I mean, nothing like that has happened to me yet. But . . . you know. It could.
But, for real, we are certainly living in, shall we say, intense times. America might indeed be well on its way indeed to electing its first king. And should that coronation actually take place, will our Sun Bronzer King have been elected by divine right?
Pfft. Hardly. He’ll have been crowned by our lame-o American right. Which is divine in the way that, say, urine is ambrosia. Which it’s not, except maybe to some particularly repulsive insects.
Anyway, my answer to the question of how to fight The Big Despair right now is this: Don’t despair.
That’s it. Don’t despair. And I mean it. What the Creators of Chaos very much want is for you to despair. That’s what they need if their plan to destroy this country has a chance of succeeding. Would-be despots and despots already in power always, always, always seek, first and foremost, to foster a deep and abiding depression—a grinding and ever-refreshing feeling of purposelessness—throughout the population it seeks to control.
Everyone loves a winner.

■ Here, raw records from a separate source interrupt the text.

-- ==== Sys2Proof/Machine/Flags.lean ====
section
/-! DEFINITION. Flags and derived outputs: the record's flag and reason sets, the condition index of each kind (Table 10-1),
the lane modes (R162), the deck signal (R148), the lane sign aspects (R105), the retained generation (R180), and `settle`, which
forms them at the end of every command. -/

namespace Sys2Proof.Machine

/-! ### Sets of flags and reasons -/

/-- The union of two reason sets (R72). -/
def Reasons.union (a b : Reasons) : Reasons :=
  ⟨a.gross || b.gross, a.axle || b.axle, a.tandem || b.tandem, a.tridem || b.tridem, a.unweighed || b.unweighed,
   a.truncated || b.truncated, a.queueFull || b.queueFull⟩

/-- The union of two flag sets (R72, R84). -/
def RecFlags.union (a b : RecFlags) : RecFlags :=
  ⟨a.lowSpeed || b.lowSpeed, a.disagree || b.disagree, a.orphan || b.orphan, a.accel || b.accel,
   a.tempStale || b.tempStale, a.zeroOverdue || b.zeroOverdue, a.straddleMerged || b.straddleMerged,
   a.straddleSuspect || b.straddleSuspect, a.saturated || b.saturated, a.late || b.late, a.unadmitted || b.unadmitted⟩

/-! ### Condition kinds and their indexes (Table 10-1) -/

/-- The kinds in the order of Table 10-1. -/
inductive Kind where
  | stripDisagree | stripSilent | pulseStuck | zeroOverdue | zeroRange | tempLost | convLink | refCheck | loopStuck
  | loopChatter | laneIntrusion | tableFull | deckOverstay | noncompliance | deckDesync | storeFault | linkSilent
deriving DecidableEq, Repr

/-- How a kind is graded (Table 10-1). -/
inductive Family where
  | sampled | counted | held
deriving DecidableEq, Repr

def disagreeIx (l : Lane) : CondIx := ⟨l.val, by omega⟩
def silentIx (c : Chan) : CondIx := ⟨3 + c.val, by omega⟩
def stuckIx (c : Chan) : CondIx := ⟨9 + c.val, by omega⟩
def overdueIx (c : Chan) : CondIx := ⟨15 + c.val, by omega⟩
def rangeIx (c : Chan) : CondIx := ⟨21 + c.val, by omega⟩
def tempLostIx : CondIx := 27
def convLinkIx : CondIx := 28
def refCheckIx : CondIx := 29
def loopStuckIx (l : Loop) : CondIx := ⟨30 + l.val, by omega⟩
def chatterIx (l : Loop) : CondIx := ⟨40 + l.val, by omega⟩
def intrusionIx (l : Lane) : CondIx := ⟨50 + l.val, by omega⟩
def tableFullIx (l : Lane) : CondIx := ⟨53 + l.val, by omega⟩
def overstayIx (l : Lane) : CondIx := ⟨56 + l.val, by omega⟩
def noncomplianceIx (l : Lane) : CondIx := ⟨59 + l.val, by omega⟩
def desyncIx : CondIx := 62
def storeFaultIx : CondIx := 63
def linkSilentIx : CondIx := 64

/-- The kind and the instance number of an index: lane, channel or loop, 0 for a device kind (Table 12-9). -/
def kindOf (i : CondIx) : Kind × Nat :=
  let n := i.val
  if n < 3 then (.stripDisagree, n)
  else if n < 9 then (.stripSilent, n - 3)
  else if n < 15 then (.pulseStuck, n - 9)
  else if n < 21 then (.zeroOverdue, n - 15)
  else if n < 27 then (.zeroRange, n - 21)
  else if n = 27 then (.tempLost, 0)
  else if n = 28 then (.convLink, 0)
  else if n = 29 then (.refCheck, 0)
  else if n < 40 then (.loopStuck, n - 30)
  else if n < 50 then (.loopChatter, n - 40)
  else if n < 53 then (.laneIntrusion, n - 50)
  else if n < 56 then (.tableFull, n - 53)
  else if n < 59 then (.deckOverstay, n - 56)
  else if n < 62 then (.noncompliance, n - 59)
  else if n = 62 then (.deckDesync, 0)
  else if n = 63 then (.storeFault, 0)
  else (.linkSilent, 0)

/-- The number of a kind, 0 to 16 (Table 12-9). -/
def Kind.number : Kind → Fin 17
  | .stripDisagree => 0 | .stripSilent => 1 | .pulseStuck => 2 | .zeroOverdue => 3 | .zeroRange => 4 | .tempLost => 5
  | .convLink => 6 | .refCheck => 7 | .loopStuck => 8 | .loopChatter => 9 | .laneIntrusion => 10 | .tableFull => 11
  | .deckOverstay => 12 | .noncompliance => 13 | .deckDesync => 14 | .storeFault => 15 | .linkSilent => 16

/-- Table 10-1, column Family. -/
def Kind.family : Kind → Family
  | .stripDisagree => .sampled
  | .stripSilent | .pulseStuck | .zeroRange | .convLink | .refCheck | .laneIntrusion | .deckDesync | .storeFault => .counted
  | .zeroOverdue | .tempLost | .loopStuck | .loopChatter | .tableFull | .deckOverstay | .noncompliance | .linkSilent => .held

/-- Table 10-1, column Latching. -/
def Kind.latching : Kind → Bool
  | .stripSilent | .pulseStuck | .zeroRange | .refCheck | .storeFault => true
  | .stripDisagree | .zeroOverdue | .tempLost | .convLink | .loopStuck | .loopChatter | .laneIntrusion | .tableFull
  | .deckOverstay | .noncompliance | .deckDesync | .linkSilent => false

/-! ### Lane modes (R162) -/

/-- An entry of the table is in FAULT. -/
def inFault (s : State) (i : CondIx) : Bool := s.cmn.conds[i].st == .fault

/-- An entry in FAULT covers the lane with a BLANKET effect (R162). -/
def blanketFault (s : State) (l : Lane) : Bool :=
  [silentIx (s1Chan l), silentIx (s2Chan l), stuckIx (s1Chan l), stuckIx (s2Chan l), rangeIx (s1Chan l),
   rangeIx (s2Chan l), tableFullIx l, convLinkIx, refCheckIx].any (inFault s)

/-- An entry in FAULT covers the lane with a DEGRADED effect (R162). -/
def degradedFault (s : State) (l : Lane) : Bool :=
  [disagreeIx l, overdueIx (s1Chan l), overdueIx (s2Chan l)].any (inFault s)

/-- The mode of a lane as R162 gives it. -/
def laneModeOf (s : State) (l : Lane) : LaneMode :=
  if !lanePresent s.sst.live l || s.cmn.closedMark[l] then .closed
  else if s.cmn.safeFlag || blanketFault s l then .blanket
  else if degradedFault s l then .degraded
  else .normal

/-- The lane modes are formed afresh (R162). -/
def formModes (s : State) : State := { s with cmn.laneMode := Vector.ofFn (laneModeOf s) }

/-! ### Deck signal and lane signs -/

/-- The deck signal by the deck state (R148). -/
def signalOf (s : State) : Signal :=
  let served : Signal := if !s.dkc.grants.isEmpty || s.dkc.queue.isEmpty then .go else .heavyWait
  match s.dkc.st with
  | .openDeck => served
  | .blind => if s.dkc.overload then .allStop else served
  | .resting => .heavyWait
  | .resync | .isolated | .overloaded | .closed => .allStop

/-- The deck-signal output is formed afresh. -/
def formSignal (s : State) : State := { s with dkc.signal := signalOf s }

/-- The lane's approach list holds a record whose decision is DIVERT. -/
def divertAhead (s : State) (l : Lane) : Bool :=
  s.rtb.approach[l].any fun id => (findRec s id).any (·.decision == some .divert)

/-- The aspect of a lane's sign (R105); an absent lane shows BLANK (R2). -/
def aspectOf (s : State) (l : Lane) : Aspect :=
  if !lanePresent s.sst.live l then .blank
  else if laneModeOf s l == .blanket then .divert
  else if s.dcu.force[l].isSome then .divert
  else if divertAhead s l then .divert
  else if signalOf s == .heavyWait || signalOf s == .allStop then .hold
  else .blank

/-- The lane-sign outputs are formed afresh. -/
def formSigns (s : State) : State := { s with dcu.aspect := Vector.ofFn (aspectOf s) }

/-! ### The retained generation (R180) -/

/-- A record of the generation is ASSEMBLING or PENDING. -/
def recordNeeds (gen : Nat) (r : VRecord) : Bool :=
  r.gen == gen && (r.st == .assembling || r.st == .pending)

/-- An unrecorded vehicle of the generation is open or sealed in the lane. -/
def lasNeeds (gen : Nat) (a : LasState) : Bool :=
  a.openVeh.any (fun v => v.owner == .unrecorded && v.gen == gen) ||
    a.sealed.any (fun v => v.owner == .unrecorded && v.gen == gen)

/-- The retained generation is still needed. -/
def retainNeeded (s : State) (gen : Nat) : Bool :=
  s.rtb.pool.any (recordNeeds gen) || s.las.toList.any (lasNeeds gen)

/-- The retained generation is dropped once no record and no unrecorded vehicle of it remains. -/
def dropRetained (s : State) : State :=
  match s.sst.retained with
  | some (g, _) => if retainNeeded s g then s else { s with sst.retained := none }
  | none => s

/-- What is formed at the end of every command: lane modes, deck signal, lane signs, and the drop of a retained generation
that nothing needs. -/
def settle (s : State) : State := dropRetained (formSigns (formSignal (formModes s)))

/-- A command's outcome: the next state, settled. -/
def done (s : State) : Host.Outcome State Fault Refusal := .next (settle s)

/-- A command whose occasion does not exist in this state changes nothing (log entry 3). -/
def idle (s : State) : Host.Outcome State Fault Refusal := .next s

/-- A command that takes effect only on its occasion. -/
def when' (due : Bool) (s t : State) : Host.Outcome State Fault Refusal := if due then done t else idle s

end Sys2Proof.Machine
end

And there’s nothing that a certain cruel and craven type of “winner” loves more than a loser. And as far as that type of malicious dickwad is concerned, the more losers the better.

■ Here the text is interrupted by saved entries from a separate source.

/-- The first S1 hit of the open vehicle v: a record is opened, or the vehicle is unrecorded with a TABLE_FULL fault cause (R63,
R66). -/
def firstHit (l : Lane) (h : Hit) (v : OpenVehicle) (s : State) : State :=
  let v1 := { v with firstStart := h.start, gen := s.sst.liveGen }
  match openRecord l h.start h.area s with
  | some (id, s1) => enterHit l h { v1 with owner := .recorded id } (some 1) s1
  | none => enterHit l h { v1 with owner := .unrecorded } none (giveFault (tableFullIx l) s.now s)

/-- A vehicle with no record yet is opened, with the next serial number. -/
def newVehicle (l : Lane) (covered : Bool) (s : State) : OpenVehicle × State :=
  let n := s.las[l].nextVeh
  (⟨n, .noRecord, covered, 0, 0, 0, 0⟩, changeLas l (fun a => { a with nextVeh := n + 1 }) s)

/-- A later S1 hit of the open vehicle: an axle is appended, or a 13th is not recorded and the record is TRUNCATED (R65). -/
def laterHit (l : Lane) (h : Hit) (v : OpenVehicle) (s : State) : State :=
  match v.owner with
  | .recorded id =>
    let n := ((findRec s id).map (·.axles.length)).getD 0
    if n < Config.axleCap then
      enterHit l h v (some (n + 1)) (changeRec id (fun r => { r with axles := r.axles ++ [openAxle h.start h.area] }) s)
    else
      enterHit l h v none (changeRec id (fun r => { r with reasons := { r.reasons with truncated := true } }) s)
  | .unrecorded | .noRecord => enterHit l h v none s

/-- The split test (R64): the gap to the previous hit exceeds the split time at the reference speed. -/
def splits (s : State) (l : Lane) (h : Hit) (v : OpenVehicle) : Bool :=
  let st := s.settingsOf v.gen
  let vref := s.las[l].vref.getD st.asm.vNominal
  travelFloor st.asm.splitGap vref < ticksFrom (h.prev.getD v.lastStart) h.start

/-- A vehicle is opened with the hit as its first S1 hit. -/
def openWith (l : Lane) (covered : Bool) (h : Hit) (s : State) : State :=
  let (v, s1) := newVehicle l covered s
  firstHit l h v s1

/-- An S1 hit (R57, R63). -/
def takeS1 (l : Lane) (h : Hit) (s : State) : State :=
  let s1 := makeFifoRoom l s
  match s1.las[l].openVeh with
  | none => openWith l false h s1
  | some v =>
    match v.owner with
    | .noRecord => firstHit l h v s1
    | .unrecorded | .recorded _ =>
      if splits s1 l h v then openWith l v.loopCovered h (sealOpen l s1) else laterHit l h v s1

/-! ### S2 hits (R58, R59) -/

/-- What a pair does to its record (R58). -/
def pairAxle (e : FifoEntry) (area v : Nat) (s : State) : State :=
  match e.owner, e.axle with
  | .recorded id, some n =>
    changeAxle id n (fun a => { a with s2Area := some area, speed := some v, source := .paired }) s
  | _, _ => s

/-- The id a pulse of an entry belongs to, 0 where there is no record. -/
def entryId (e : FifoEntry) : Nat :=
  match e.owner with
  | .recorded id => id
  | .unrecorded | .noRecord => 0

/-- An S2 hit: paired with the oldest entry in whose window it lies (R58), or spurious (R59). -/
def takeS2 (l : Lane) (h : Hit) (s : State) : State :=
  match s.las[l].fifo.find? (pairs s l h.start) with
  | some e =>
    let v := pairSpeed (s.settingsOf e.gen) l (ticksFrom e.start h.start)
    let s1 := changeLas l (fun a =>
      { a with fifo := a.fifo.eraseP (pairs s l h.start), vref := some v, silentS1 := 0, silentS2 := 0 }) s
    completeCloses l (idNotice (s2Chan l) h.start (entryId e) (pairAxle e h.area v s1))
  | none =>
    let run := raiseRun s.las[l].silentS1
    idNotice (s2Chan l) h.start 0
      (silentCause (s1Chan l) run (changeLas l (fun a => { a with silentS1 := run }) s))

/-! ### Loop events at the assembler (R62, R67, R68) -/

/-- A loop-covered vehicle with no record yet is opened. -/
def openCovered (l : Lane) (s : State) : State :=
  let (v, s1) := newVehicle l true s
  changeLas l (fun a => { a with openVeh := some v }) s1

So such moral suck holes make losers, by creating a set of conditions that keep people feeling like they can’t possibly win. Confusion, chaos, fear, anger and depression are the vital ingredients in the time-tested recipe for Dictator Suckertash that’s now being cooked up in our country.

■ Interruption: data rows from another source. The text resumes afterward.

-- ==== Sys2Proof/Machine/Dispatch.lean ====
section
/-! DEFINITION. The one dispatch from a command to its meaning. -/

namespace Sys2Proof.Machine

def exec (i : Instr) (s : State) : Host.Outcome State Fault Refusal :=
  match i with
  | .coldStart => Sys2Proof.Machine.execColdStart s
  | .restart => Sys2Proof.Machine.execRestart s
  | .warmStart => Sys2Proof.Machine.execWarmStart s
  | .deviceSecondsAdvance => Sys2Proof.Machine.execDeviceSecondsAdvance s
  | .scanTick => Sys2Proof.Machine.execScanTick s
  | .conversionSlot ans => Sys2Proof.Machine.execConversionSlot ans s
  | .singleConversion ans => Sys2Proof.Machine.execSingleConversion ans s
  | .tempStaleExpiry => Sys2Proof.Machine.execTempStaleExpiry s
  | .fifoEntryExpiry lane => Sys2Proof.Machine.execFifoEntryExpiry lane s
  | .closeGapExpiry lane => Sys2Proof.Machine.execCloseGapExpiry lane s
  | .straddleWaitExpiry id => Sys2Proof.Machine.execStraddleWaitExpiry id s
  | .rawEdge input level => Sys2Proof.Machine.execRawEdge input level s
  | .candidateAccepted input => Sys2Proof.Machine.execCandidateAccepted input s
  | .candidateCancelled input => Sys2Proof.Machine.execCandidateCancelled input s
  | .loopStuckAlert loop => Sys2Proof.Machine.execLoopStuckAlert loop s
  | .loopStuckFault loop => Sys2Proof.Machine.execLoopStuckFault loop s
  | .chatterQuiet loop => Sys2Proof.Machine.execChatterQuiet loop s
  | .cameraPulseEnd lane => Sys2Proof.Machine.execCameraPulseEnd lane s
  | .signForceExpiry lane => Sys2Proof.Machine.execSignForceExpiry lane s
  | .recordExpiry id => Sys2Proof.Machine.execRecordExpiry id s
  | .headwayElapsed => Sys2Proof.Machine.execHeadwayElapsed s
  | .blindClearElapsed => Sys2Proof.Machine.execBlindClearElapsed s
  | .grantTimeExpiry => Sys2Proof.Machine.execGrantTimeExpiry s
  | .grantExpiry id => Sys2Proof.Machine.execGrantExpiry id s
  | .overstayExpiry lane => Sys2Proof.Machine.execOverstayExpiry lane s
  | .resyncEnd => Sys2Proof.Machine.execResyncEnd s
  | .restEnd => Sys2Proof.Machine.execRestEnd s
  | .alertDecay ix => Sys2Proof.Machine.execAlertDecay ix s
  | .convLinkClear => Sys2Proof.Machine.execConvLinkClear s
  | .tempLostFault => Sys2Proof.Machine.execTempLostFault s
  | .recoverWatchEnd ix => Sys2Proof.Machine.execRecoverWatchEnd ix s
  | .frameReceived bytes => Sys2Proof.Machine.execFrameReceived bytes s
  | .frameGapTimeout => Sys2Proof.Machine.execFrameGapTimeout s
  | .linkSilentExpiry => Sys2Proof.Machine.execLinkSilentExpiry s
  | .frameSent => Sys2Proof.Machine.execFrameSent s
  | .unknownType => Sys2Proof.Machine.execUnknownType s
  | .status => Sys2Proof.Machine.execStatus s
  | .ident => Sys2Proof.Machine.execIdent s
  | .conditions => Sys2Proof.Machine.execConditions s
  | .ackConditions => Sys2Proof.Machine.execAckConditions s
  | .recover => Sys2Proof.Machine.execRecover s
  | .reportMask => Sys2Proof.Machine.execReportMask s
  | .record => Sys2Proof.Machine.execRecord s
  | .history => Sys2Proof.Machine.execHistory s
  | .deckView => Sys2Proof.Machine.execDeckView s
  | .queueView => Sys2Proof.Machine.execQueueView s
  | .snapshot => Sys2Proof.Machine.execSnapshot s
  | .snapshotRelease => Sys2Proof.Machine.execSnapshotRelease s
  | .laneOpen => Sys2Proof.Machine.execLaneOpen s
  | .laneClose => Sys2Proof.Machine.execLaneClose s
  | .deckClose => Sys2Proof.Machine.execDeckClose s
  | .deckRelease => Sys2Proof.Machine.execDeckRelease s
  | .deckClearHead => Sys2Proof.Machine.execDeckClearHead s
  | .signForce => Sys2Proof.Machine.execSignForce s
  | .setupBegin => Sys2Proof.Machine.execSetupBegin s
  | .setupCommit => Sys2Proof.Machine.execSetupCommit s
  | .setupAbandon => Sys2Proof.Machine.execSetupAbandon s
  | .paramWrite => Sys2Proof.Machine.execParamWrite s
  | .paramRead => Sys2Proof.Machine.execParamRead s
  | .tableWrite => Sys2Proof.Machine.execTableWrite s
  | .tableRead => Sys2Proof.Machine.execTableRead s
  | .storeWriteEnd good => Sys2Proof.Machine.execStoreWriteEnd good s
  | .convertOne => Sys2Proof.Machine.execConvertOne s
  | .zeroNow => Sys2Proof.Machine.execZeroNow s
  | .traceRead => Sys2Proof.Machine.execTraceRead s
  | .traceRelease => Sys2Proof.Machine.execTraceRelease s
  | .lenOutOfRange bytes => Sys2Proof.Machine.execLenOutOfRange bytes s

end Sys2Proof.Machine
end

But that disgusting dish ain’t been made here yet. And it never will be, as long as enough Americans choose joy over despair, hope over surrender, peace over conflict.
We tend to think that “keep a positive attitude” is functionally or effectively useless. When in fact it’s anything but that. It is, rather, exactly how good people win, first individually, and then en masse.
You show the world—you show yourself—that you’re not despairing. That you believe in the better angels of human nature. That you’re not afraid of assholes whose mission is to make you live a fearful life. That you understand both the eternal and immediate value of a kind word, a thoughtful gesture, a smile given to someone not expecting one.
You live positively, and you spread positivity. And positivity dries up negativity like the sun dries up dog poop. It just works that way.
Look, our country has gone through serious troubles before. As bad as things are right now, it’s not like it was during the Vietnam War. We’re not mired in either of our devastating World Wars. This isn’t the Great Depression. It’s not the Civil War.
This is just some braying, bullying asshole whom a bunch of other assholes are either dumb enough to believe, or self-interested enough to use for their own craven reasons. Okay. That’s not nothing, for sure. But we voted Cretin #1 out of office the first time, and we can easily keep him out of office again.
Vote, work at a grassroots level for the advancement of those things you care about, and stay positive. And never forget that “stay positive” isn’t a vacuous platitude. It’s the most powerful force on earth. Before a joyous attitude the devil himself withdraws. So . . . do that! Be positive! Act positively! Spread positivity! If we all do that, then goodness will certainly win, and evil will retreat back to whatever slimy rock it hides under until it feels that its time has, yet again, arrived.
Let’s start pushing it back under that rock, where it belongs.
Spend time taking care of the people who matter to you, go to protests in order to meet other people who haven't given up, make art.